theorem witness_Inv : Inv placed where
  mem := by decide +kernel
  sp := by decide
  entries := by intro j h; simp [placed, start, State.withFetchWord, placeOpcode, State.reset, State.writeBytes,
    State.setMem, State.setWait, State.setRun, resetPc, programStart] at h
  pc := by decide +kernel
  wait := by intro x h; simp [placed, start, State.withFetchWord, placeOpcode, State.reset, State.setWait,
    State.setRun, resetPc, programStart] at h
  halted := by intro e h; simp [placed, start, State.withFetchWord, placeOpcode, State.reset,
    State.setRun, resetPc, programStart] at h
  fresh := by intro _; simp [placed, start, State.withFetchWord, placeOpcode, State.reset, State.setWait,
    State.setRun, resetPc, programStart]
theorem witness_StepKeepsTheInvariant : Inv placed ∧ step placed = .next (nextOf (step placed)) :=
  ⟨witness_Inv, rfl⟩
theorem witness_EveryReachableStateMeetsTheInvariant :
    Reachable (observeKey 3 (State.construct decidedParams .unspecified decidedFontset
      ⟨Vector.replicate 16 0xAA, 0xFFFF, Vector.replicate 16 0xFFFF⟩)) := .observe _ _ (.construct ..)
theorem witness_RunningMachineAlwaysSteps : Inv placed ∧ placed.run = .running :=
  ⟨witness_Inv, by decide +kernel⟩
theorem witness_KeyDownStatesAreNotRead :
    placed.params.skpKeySource = .observedKey ∧ step placed = .next (nextOf (step placed)) := ⟨rfl, rfl⟩
theorem witness_OnlyNamedWriters_display_memory :
    exec .cls (lit 0 0 start) = .next (nextOf (exec .cls (lit 0 0 start))) ∧
    (nextOf (exec .cls (lit 0 0 start))).display ≠ (lit 0 0 start).display ∧
    (nextOf (exec (.ldB 0) (at_ 0xFFD [1] start))).mem ≠ (at_ 0xFFD [1] start).mem :=
  ⟨rfl, by decide +kernel, by decide +kernel⟩
theorem witness_OnlyNamedWriters_registers :
    (nextOf (exec (.ldI 0xFFF) start)).i ≠ start.i ∧ (nextOf (exec (.call 0) start)).stack ≠ start.stack ∧
    (nextOf (exec (.call 0) start)).sp ≠ start.sp ∧ (nextOf (exec (.ldDtVx 0) (counting))).dt ≠ counting.dt ∧
    (nextOf (exec (.ldStVx 0) counting)).st ≠ counting.st ∧
    (nextOf (exec (.ldVxK 0xF) start)).wait ≠ start.wait := by decide +kernel
theorem witness_OnlyNamedWriters_general_registers :
    (0 : Reg) ≠ vf ∧ (nextOf (exec (.ldImm 0 1) start)).getV 0 ≠ start.getV 0 ∧
    (nextOf (exec (.ldVxMem 0xE) start)).getV 0xA ≠ start.getV 0xA ∧
    (nextOf (exec (.jp 0x234) start)).pc ≠ start.pc ∧
    (nextOf (exec (.jp 0x234) start)).pc ≠ start.pc + 2 := by decide +kernel
theorem witness_OnlyNamedWriters_errors_draws :
    (nextOf (exec (.sys 0) start)).run ≠ start.run ∧
    (nextOf (exec (.sys 0) (skipPolicy start))).lastError ≠ (skipPolicy start).lastError ∧
    (nextOf (exec (.rnd 0 0) start)).draws ≠ start.draws := ⟨by decide, by decide, by decide⟩
theorem witness_VfChangesOnlyAsFlagOrDestination :
    exec (.ldImm vf 1) start = .next (nextOf (exec (.ldImm vf 1) start)) ∧
    (nextOf (exec (.ldImm vf 1) start)).getV vf ≠ start.getV vf := ⟨rfl, by decide +kernel⟩

end Sys2Proof.Tests
end

section
/-!
SUPPORT. What executing one instruction does to the state, as one list of effects that covers all 35
instructions (10_state.md rules R20 to R41): the safety statements below are case analyses over it.
-/

namespace Sys2Proof.Machine

/-! ### Classes of instructions -/

/-- The instructions R220 gives an error. -/
def MayRaise (i : Instr) : Prop :=
  i = .ret ∨ ∃ x y n nnn, i = .sys nnn ∨ i = .call nnn ∨ i = .drw x y n ∨ i = .ldF x ∨ i = .ldB x ∨
    i = .ldMemVx x ∨ i = .ldVxMem x

/-- The jumps that push nothing (R125, R126). -/
def Jumps (i : Instr) : Prop := ∃ nnn, i = .jp nnn ∨ i = .jpV0 nnn

/-- The conditional skips (R127 to R130, R182, R183). -/
def Skips (i : Instr) : Prop :=
  ∃ x y kk, i = .seImm x kk ∨ i = .sneImm x kk ∨ i = .seReg x y ∨ i = .sneReg x y ∨ i = .skp x ∨
    i = .sknp x

/-- The instructions whose one effect is to write `V[x]`. -/
def WritesReg (i : Instr) (x : Reg) : Prop :=
  ∃ y kk, i = .ldImm x kk ∨ i = .addImm x kk ∨ i = .ldReg x y ∨ i = .orReg x y ∨ i = .andReg x y ∨
    i = .xorReg x y ∨ i = .ldVxDt x ∨ i = .ldVxK x

/-- The flag instructions with destination `x` (R140). -/
def WritesFlag (i : Instr) (x : Reg) : Prop :=
  ∃ y, i = .addReg x y ∨ i = .sub x y ∨ i = .shr x y ∨ i = .subn x y ∨ i = .shl x y

/-- The instructions whose one effect is to write `I` (R200 to R202). -/
def WritesIndex (i : Instr) : Prop := ∃ x nnn, i = .ldI nnn ∨ i = .addI x ∨ i = .ldF x

/-- What executing `i` in `s` can do: each case names its instructions and the state they leave. -/
inductive Effect (s : State) : Instr → State → Prop
  | error {i : Instr} (e : Error) (hi : MayRaise i) : Effect s i (handleError e s)
  | jump {i : Instr} (w : Word) (hi : Jumps i) (hw : w.toNat ≤ 0x10FE) : Effect s i (s.setPc w)
  | skip {i : Instr} (w : Word) (hi : Skips i) (hw : w = s.pc + 4 ∨ w = s.pc + 2) :
      Effect s i (s.setPc w)
  | call (nnn : Addr) (hsp : s.sp.toNat < 16) :
      Effect s (.call nnn) ((push s.pc s).setPc (zext16 nnn))
  | ret (hpos : 0 < s.sp.toNat) (hsp : s.sp.toNat ≤ 16) :
      Effect s .ret ((pop s).setPc (popped s + 2))
  | register {i : Instr} (x : Reg) (b : Byte) (hi : WritesReg i x) :
      Effect s i ((s.putV x b).setPc (s.pc + 2))
  | flag {i : Instr} (x a b : Reg) (f g : Byte → Byte → Byte) (hi : WritesFlag i x) :
      Effect s i ((flagThenResult x a b f g s).setPc (s.pc + 2))
  | random (x : Reg) (kk b : Byte) :
      Effect s (.rnd x kk) (((s.putV x b).setDraws (s.draws + 1)).setPc (s.pc + 2))
  | clear : Effect s .cls ((s.setDisplay Display.blank).setPc (s.pc + 2))
  | draw (x y : Reg) (n : Nibble) (d : Display) (b : Byte) :
      Effect s (.drw x y n) (((s.setDisplay d).putV vf b).setPc (s.pc + 2))
  | await (x : Reg) : Effect s (.ldVxK x) (s.setWait (some x))
  | delay (x : Reg) : Effect s (.ldDtVx x) ((s.setDt (s.getV x)).setPc (s.pc + 2))
  | sound (x : Reg) : Effect s (.ldStVx x) ((s.setSt (s.getV x)).setPc (s.pc + 2))
  | index {i : Instr} (w : Word) (hi : WritesIndex i) : Effect s i ((s.setI w).setPc (s.pc + 2))
  | digits (x : Reg) (bs : List Byte) :
      Effect s (.ldB x) ((s.writeBytes s.i.toNat bs).setPc (s.pc + 2))
  | dump (x : Reg) (bs : List Byte) :
      Effect s (.ldMemVx x)
        ((advanceIndex (blockCount x) (s.writeBytes s.i.toNat bs)).setPc (s.pc + 2))
  | load (x : Reg) :
      Effect s (.ldVxMem x) ((advanceIndex (blockCount x)
        (s.setV (loadBlock s s.i.toNat (blockCount x) s.v))).setPc (s.pc + 2))

/-! ### Every instruction has one of these effects -/

/-- An instruction's own equation turns the state it names into the state the step answers. -/
theorem Effect.of_exec {i : Instr} {s t u : State} (he : exec i s = .next u)
    (h : exec i s = .next t) (hu : Effect s i u) : Effect s i t := by
  obtain rfl : u = t := by simpa using he.symm.trans h
  exact hu

/-- An address field is a jump target below 0x1000 (R125). -/
theorem zext16_addr_toNat_le (nnn : Addr) : (zext16 nnn).toNat ≤ 0xFFF := by
  have := nnn.isLt
  rw [zext16, BitVec.toNat_setWidth]
  omega

/-- The farthest target of `JP V0` is 0xFFF + 0xFF (R126). -/
theorem jpV0_target_le (nnn : Addr) (b : Byte) : (zext16 nnn + zext16 b).toNat ≤ 0x10FE := by
  have hn := zext16_addr_toNat_le nnn
  have hb : (zext16 b).toNat ≤ 0xFF := by
    have := b.isLt
    rw [zext16, BitVec.toNat_setWidth]
    omega
  rw [BitVec.toNat_add]
  omega

/-- The two places a skip leaves `PC` at (R121). -/
theorem skip_target_cases (taken : Bool) (w : Word) :
    (if taken then w + 4 else w + 2) = w + 4 ∨ (if taken then w + 4 else w + 2) = w + 2 := by
  cases taken
  · exact .inr rfl
  · exact .inl rfl

/-- Whatever the instruction, a next state is reached by one of the effects. -/
theorem effect_of_exec {i : Instr} {s t : State} (h : exec i s = .next t) : Effect s i t := by
  cases i with
  | sys nnn => exact .of_exec (exec_sys ..) h (.error _ (.inr ⟨0, 0, 0, nnn, .inl rfl⟩))
  | cls => exact .of_exec (exec_cls ..) h .clear
  | ret =>
    rcases exec_ret_cases s with ⟨hpos, hsp, he⟩ | ⟨_, he⟩ | ⟨_, he⟩
    · exact .of_exec he h (.ret hpos hsp)
    · exact .of_exec he h (.error _ (.inl rfl))
    · cases he.symm.trans h
  | jp nnn =>
    have := zext16_addr_toNat_le nnn
    exact .of_exec (exec_jp ..) h (.jump _ ⟨nnn, .inl rfl⟩ (by omega))
  | call nnn =>
    rcases exec_call_cases nnn s with ⟨hsp, he⟩ | ⟨_, he⟩ | ⟨_, he⟩
    · exact .of_exec he h (.call nnn hsp)
    · exact .of_exec he h (.error _ (.inr ⟨0, 0, 0, nnn, by simp⟩))
    · cases he.symm.trans h
  | seImm x kk =>
    exact .of_exec (exec_seImm ..) h (.skip _ ⟨x, 0, kk, by simp⟩ (skip_target_cases ..))
  | sneImm x kk =>
    exact .of_exec (exec_sneImm ..) h (.skip _ ⟨x, 0, kk, by simp⟩ (skip_target_cases ..))
  | seReg x y => exact .of_exec (exec_seReg ..) h (.skip _ ⟨x, y, 0, by simp⟩ (skip_target_cases ..))
  | sneReg x y =>
    exact .of_exec (exec_sneReg ..) h (.skip _ ⟨x, y, 0, by simp⟩ (skip_target_cases ..))
  | skp x => exact .of_exec (exec_skp ..) h (.skip _ ⟨x, 0, 0, by simp⟩ (skip_target_cases ..))
  | sknp x => exact .of_exec (exec_sknp ..) h (.skip _ ⟨x, 0, 0, by simp⟩ (skip_target_cases ..))
  | ldImm x kk => exact .of_exec (exec_ldImm ..) h (.register x _ ⟨0, kk, by simp⟩)
  | addImm x kk => exact .of_exec (exec_addImm ..) h (.register x _ ⟨0, kk, by simp⟩)
  | ldReg x y => exact .of_exec (exec_ldReg ..) h (.register x _ ⟨y, 0, by simp⟩)
  | orReg x y => exact .of_exec (exec_orReg ..) h (.register x _ ⟨y, 0, by simp⟩)
  | andReg x y => exact .of_exec (exec_andReg ..) h (.register x _ ⟨y, 0, by simp⟩)
  | xorReg x y => exact .of_exec (exec_xorReg ..) h (.register x _ ⟨y, 0, by simp⟩)
  | addReg x y => exact .of_exec (exec_addReg ..) h (.flag x _ _ _ _ ⟨y, by simp⟩)
  | sub x y => exact .of_exec (exec_sub ..) h (.flag x _ _ _ _ ⟨y, by simp⟩)
  | shr x y => exact .of_exec (exec_shr ..) h (.flag x _ _ _ _ ⟨y, by simp⟩)
  | subn x y => exact .of_exec (exec_subn ..) h (.flag x _ _ _ _ ⟨y, by simp⟩)
  | shl x y => exact .of_exec (exec_shl ..) h (.flag x _ _ _ _ ⟨y, by simp⟩)
  | ldI nnn => exact .of_exec (exec_ldI ..) h (.index _ ⟨0, nnn, by simp⟩)
  | addI x => exact .of_exec (exec_addI ..) h (.index _ ⟨x, 0, by simp⟩)
  | jpV0 nnn => exact .of_exec (exec_jpV0 ..) h (.jump _ ⟨nnn, .inr rfl⟩ (jpV0_target_le ..))
  | rnd x kk => exact .of_exec (exec_rnd ..) h (.random x kk _)
  | drw x y n =>
    rcases exec_drw_cases x y n s with ⟨_, he⟩ | ⟨_, he⟩
    · exact .of_exec he h (.error _ (.inr ⟨x, y, n, 0, by simp⟩))
    · exact .of_exec he h (.draw x y n _ _)
  | ldVxDt x => exact .of_exec (exec_ldVxDt ..) h (.register x _ ⟨0, 0, by simp⟩)
  | ldVxK x =>
    rcases exec_ldVxK_cases x s with ⟨k, _, he⟩ | ⟨_, he⟩
    · exact .of_exec he h (.register x _ ⟨0, 0, by simp⟩)
    · exact .of_exec he h (.await x)
  | ldDtVx x => exact .of_exec (exec_ldDtVx ..) h (.delay x)
  | ldStVx x => exact .of_exec (exec_ldStVx ..) h (.sound x)
  | ldF x =>
    rcases exec_ldF_cases x s with ⟨a, _, he⟩ | ⟨_, he⟩
    · exact .of_exec he h (.index a ⟨x, 0, by simp⟩)
    · exact .of_exec he h (.error _ (.inr ⟨x, 0, 0, 0, by simp⟩))
  | ldB x =>
    rcases exec_ldB_cases x s with ⟨_, he⟩ | ⟨_, he⟩
    · exact .of_exec he h (.error _ (.inr ⟨x, 0, 0, 0, by simp⟩))
    · exact .of_exec he h (.digits x _)
  | ldMemVx x =>
    rcases exec_ldMemVx_cases x s with ⟨_, he⟩ | ⟨_, he⟩
    · exact .of_exec he h (.error _ (.inr ⟨x, 0, 0, 0, by simp⟩))
    · exact .of_exec he h (.dump x _)
  | ldVxMem x =>
    rcases exec_ldVxMem_cases x s with ⟨_, he⟩ | ⟨_, he⟩
    · exact .of_exec he h (.error _ (.inr ⟨x, 0, 0, 0, by simp⟩))
    · exact .of_exec he h (.load x)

========

■ WORK ITEM: Please make an exact copy of the lines above from the line with "load (x : Reg)" through the line with "these effects -/", both ends included.

■ YOUR SOLUTION:
  | load (x : Reg) :
      Effect s (.ldVxMem x) ((advanceIndex (blockCount x)
        (s.setV (loadBlock s s.i.toNat (blockCount x) s.v))).setPc (s.pc + 2))

/-! ### Every instruction has one of these effects -/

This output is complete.